• What this task involves: The word "loftFix" marks the lines you need; copy each of them from the data.

====

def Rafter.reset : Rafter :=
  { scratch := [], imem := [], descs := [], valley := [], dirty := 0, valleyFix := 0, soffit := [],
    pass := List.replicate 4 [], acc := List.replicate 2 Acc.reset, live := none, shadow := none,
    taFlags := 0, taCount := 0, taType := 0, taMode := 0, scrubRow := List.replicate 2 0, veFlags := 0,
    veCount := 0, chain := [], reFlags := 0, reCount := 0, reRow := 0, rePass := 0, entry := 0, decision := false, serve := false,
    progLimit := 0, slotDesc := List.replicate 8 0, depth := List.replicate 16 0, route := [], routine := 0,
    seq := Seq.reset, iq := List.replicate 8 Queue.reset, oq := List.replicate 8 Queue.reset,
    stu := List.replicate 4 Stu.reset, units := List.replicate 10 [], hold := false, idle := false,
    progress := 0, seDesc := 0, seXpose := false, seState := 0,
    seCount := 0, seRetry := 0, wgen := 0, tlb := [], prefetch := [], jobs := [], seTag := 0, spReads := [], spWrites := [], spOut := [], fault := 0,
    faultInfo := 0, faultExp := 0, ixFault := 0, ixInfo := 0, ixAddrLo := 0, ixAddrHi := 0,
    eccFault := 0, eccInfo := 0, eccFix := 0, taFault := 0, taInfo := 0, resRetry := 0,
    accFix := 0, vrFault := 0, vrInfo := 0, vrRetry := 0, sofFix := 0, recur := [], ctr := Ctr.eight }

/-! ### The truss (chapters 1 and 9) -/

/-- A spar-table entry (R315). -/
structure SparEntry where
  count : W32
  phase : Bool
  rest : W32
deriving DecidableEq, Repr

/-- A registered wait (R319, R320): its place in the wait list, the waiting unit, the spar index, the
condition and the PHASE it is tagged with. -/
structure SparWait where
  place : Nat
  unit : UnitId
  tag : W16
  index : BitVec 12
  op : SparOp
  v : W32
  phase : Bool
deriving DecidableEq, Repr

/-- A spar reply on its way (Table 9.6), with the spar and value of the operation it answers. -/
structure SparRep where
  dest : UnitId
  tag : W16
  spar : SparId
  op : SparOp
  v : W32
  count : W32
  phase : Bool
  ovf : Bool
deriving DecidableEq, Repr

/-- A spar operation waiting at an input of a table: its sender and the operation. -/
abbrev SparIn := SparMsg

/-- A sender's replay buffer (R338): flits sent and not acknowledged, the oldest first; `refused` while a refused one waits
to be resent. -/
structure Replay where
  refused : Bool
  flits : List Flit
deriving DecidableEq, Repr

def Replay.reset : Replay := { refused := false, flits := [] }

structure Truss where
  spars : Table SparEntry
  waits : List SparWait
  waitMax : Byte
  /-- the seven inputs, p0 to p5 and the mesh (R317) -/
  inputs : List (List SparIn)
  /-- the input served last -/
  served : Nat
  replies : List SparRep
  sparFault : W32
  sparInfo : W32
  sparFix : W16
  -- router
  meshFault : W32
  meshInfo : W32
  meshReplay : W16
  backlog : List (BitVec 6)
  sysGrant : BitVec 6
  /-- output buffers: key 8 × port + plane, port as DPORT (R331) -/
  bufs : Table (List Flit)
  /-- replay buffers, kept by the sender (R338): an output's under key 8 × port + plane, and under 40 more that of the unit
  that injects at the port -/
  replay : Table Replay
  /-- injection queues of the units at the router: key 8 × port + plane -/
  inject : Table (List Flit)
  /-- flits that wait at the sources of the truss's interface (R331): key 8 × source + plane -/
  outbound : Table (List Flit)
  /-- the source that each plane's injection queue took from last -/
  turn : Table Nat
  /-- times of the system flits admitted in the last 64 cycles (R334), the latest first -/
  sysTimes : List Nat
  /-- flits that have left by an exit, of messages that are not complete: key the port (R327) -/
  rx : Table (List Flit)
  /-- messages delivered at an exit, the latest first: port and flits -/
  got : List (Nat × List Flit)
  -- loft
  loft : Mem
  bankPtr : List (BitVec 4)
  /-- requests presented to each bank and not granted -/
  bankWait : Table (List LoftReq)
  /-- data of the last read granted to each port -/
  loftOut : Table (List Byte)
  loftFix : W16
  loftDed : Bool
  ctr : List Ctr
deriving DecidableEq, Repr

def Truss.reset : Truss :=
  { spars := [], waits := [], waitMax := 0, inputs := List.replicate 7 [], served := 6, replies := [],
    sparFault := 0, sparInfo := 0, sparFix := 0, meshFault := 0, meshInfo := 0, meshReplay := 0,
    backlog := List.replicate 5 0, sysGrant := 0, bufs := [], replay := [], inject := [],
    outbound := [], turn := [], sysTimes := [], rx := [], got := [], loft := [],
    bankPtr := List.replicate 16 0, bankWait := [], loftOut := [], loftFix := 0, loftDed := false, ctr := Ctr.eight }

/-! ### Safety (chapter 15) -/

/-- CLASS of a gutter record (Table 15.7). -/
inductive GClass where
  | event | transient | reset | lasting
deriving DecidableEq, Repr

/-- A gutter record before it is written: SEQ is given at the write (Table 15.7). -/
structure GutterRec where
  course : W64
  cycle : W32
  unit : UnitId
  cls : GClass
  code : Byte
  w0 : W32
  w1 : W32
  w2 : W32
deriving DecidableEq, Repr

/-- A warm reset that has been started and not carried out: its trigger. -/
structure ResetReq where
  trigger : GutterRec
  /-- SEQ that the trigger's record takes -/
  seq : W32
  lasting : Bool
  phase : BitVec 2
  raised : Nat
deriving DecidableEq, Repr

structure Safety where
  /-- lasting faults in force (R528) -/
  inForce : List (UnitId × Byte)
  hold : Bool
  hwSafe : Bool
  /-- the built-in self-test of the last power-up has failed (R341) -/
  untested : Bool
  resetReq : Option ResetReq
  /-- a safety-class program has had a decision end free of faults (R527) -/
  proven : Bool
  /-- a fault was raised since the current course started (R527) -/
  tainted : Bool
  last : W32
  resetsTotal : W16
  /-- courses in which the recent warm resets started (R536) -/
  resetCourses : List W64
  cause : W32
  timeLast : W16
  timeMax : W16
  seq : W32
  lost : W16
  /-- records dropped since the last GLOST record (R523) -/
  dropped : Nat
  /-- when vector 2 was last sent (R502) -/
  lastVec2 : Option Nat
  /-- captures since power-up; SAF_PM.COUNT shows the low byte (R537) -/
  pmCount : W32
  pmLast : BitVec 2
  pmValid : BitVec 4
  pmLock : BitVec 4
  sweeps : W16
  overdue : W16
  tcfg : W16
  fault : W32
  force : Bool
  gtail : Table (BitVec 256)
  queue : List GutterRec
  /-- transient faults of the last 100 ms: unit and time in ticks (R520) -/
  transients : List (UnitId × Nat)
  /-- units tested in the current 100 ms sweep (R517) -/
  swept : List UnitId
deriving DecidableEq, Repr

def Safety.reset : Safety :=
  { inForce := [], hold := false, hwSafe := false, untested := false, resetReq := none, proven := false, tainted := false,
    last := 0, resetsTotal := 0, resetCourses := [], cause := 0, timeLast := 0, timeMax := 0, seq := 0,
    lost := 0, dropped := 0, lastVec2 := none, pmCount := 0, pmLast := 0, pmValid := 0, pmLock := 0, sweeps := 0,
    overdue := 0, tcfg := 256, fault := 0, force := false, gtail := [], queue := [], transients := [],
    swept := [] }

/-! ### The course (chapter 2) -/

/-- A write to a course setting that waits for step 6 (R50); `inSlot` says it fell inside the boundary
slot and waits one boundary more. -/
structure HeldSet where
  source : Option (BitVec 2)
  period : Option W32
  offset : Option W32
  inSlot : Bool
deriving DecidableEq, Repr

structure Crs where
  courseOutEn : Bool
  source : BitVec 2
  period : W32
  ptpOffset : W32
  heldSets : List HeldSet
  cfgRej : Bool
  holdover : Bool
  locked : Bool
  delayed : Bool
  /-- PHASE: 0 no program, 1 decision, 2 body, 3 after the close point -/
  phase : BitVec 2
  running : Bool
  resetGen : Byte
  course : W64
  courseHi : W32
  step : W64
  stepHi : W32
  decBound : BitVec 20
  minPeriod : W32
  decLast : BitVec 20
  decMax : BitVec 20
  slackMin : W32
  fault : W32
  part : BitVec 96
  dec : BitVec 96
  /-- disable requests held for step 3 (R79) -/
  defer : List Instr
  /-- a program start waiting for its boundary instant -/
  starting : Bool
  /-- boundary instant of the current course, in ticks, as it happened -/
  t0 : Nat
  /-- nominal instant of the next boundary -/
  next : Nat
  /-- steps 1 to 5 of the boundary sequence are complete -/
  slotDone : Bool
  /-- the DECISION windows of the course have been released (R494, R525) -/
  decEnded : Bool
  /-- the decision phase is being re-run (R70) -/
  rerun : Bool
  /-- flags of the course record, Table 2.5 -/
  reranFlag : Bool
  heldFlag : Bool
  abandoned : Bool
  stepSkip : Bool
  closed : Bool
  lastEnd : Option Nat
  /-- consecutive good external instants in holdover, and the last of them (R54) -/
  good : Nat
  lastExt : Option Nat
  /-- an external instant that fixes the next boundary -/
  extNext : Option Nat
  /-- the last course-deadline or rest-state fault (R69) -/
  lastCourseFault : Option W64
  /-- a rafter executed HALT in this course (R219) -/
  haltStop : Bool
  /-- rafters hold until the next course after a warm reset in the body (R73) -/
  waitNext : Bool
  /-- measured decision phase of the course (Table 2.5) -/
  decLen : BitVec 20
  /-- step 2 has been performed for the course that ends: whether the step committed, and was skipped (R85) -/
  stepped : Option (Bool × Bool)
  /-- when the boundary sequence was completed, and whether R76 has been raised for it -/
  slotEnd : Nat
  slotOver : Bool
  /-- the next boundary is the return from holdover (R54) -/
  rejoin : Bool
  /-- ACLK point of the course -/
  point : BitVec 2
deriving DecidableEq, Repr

====

• Response:
  loftFix : W16
    bankPtr := List.replicate 16 0, bankWait := [], loftOut := [], loftFix := 0, loftDed := false, ctr := Ctr.eight }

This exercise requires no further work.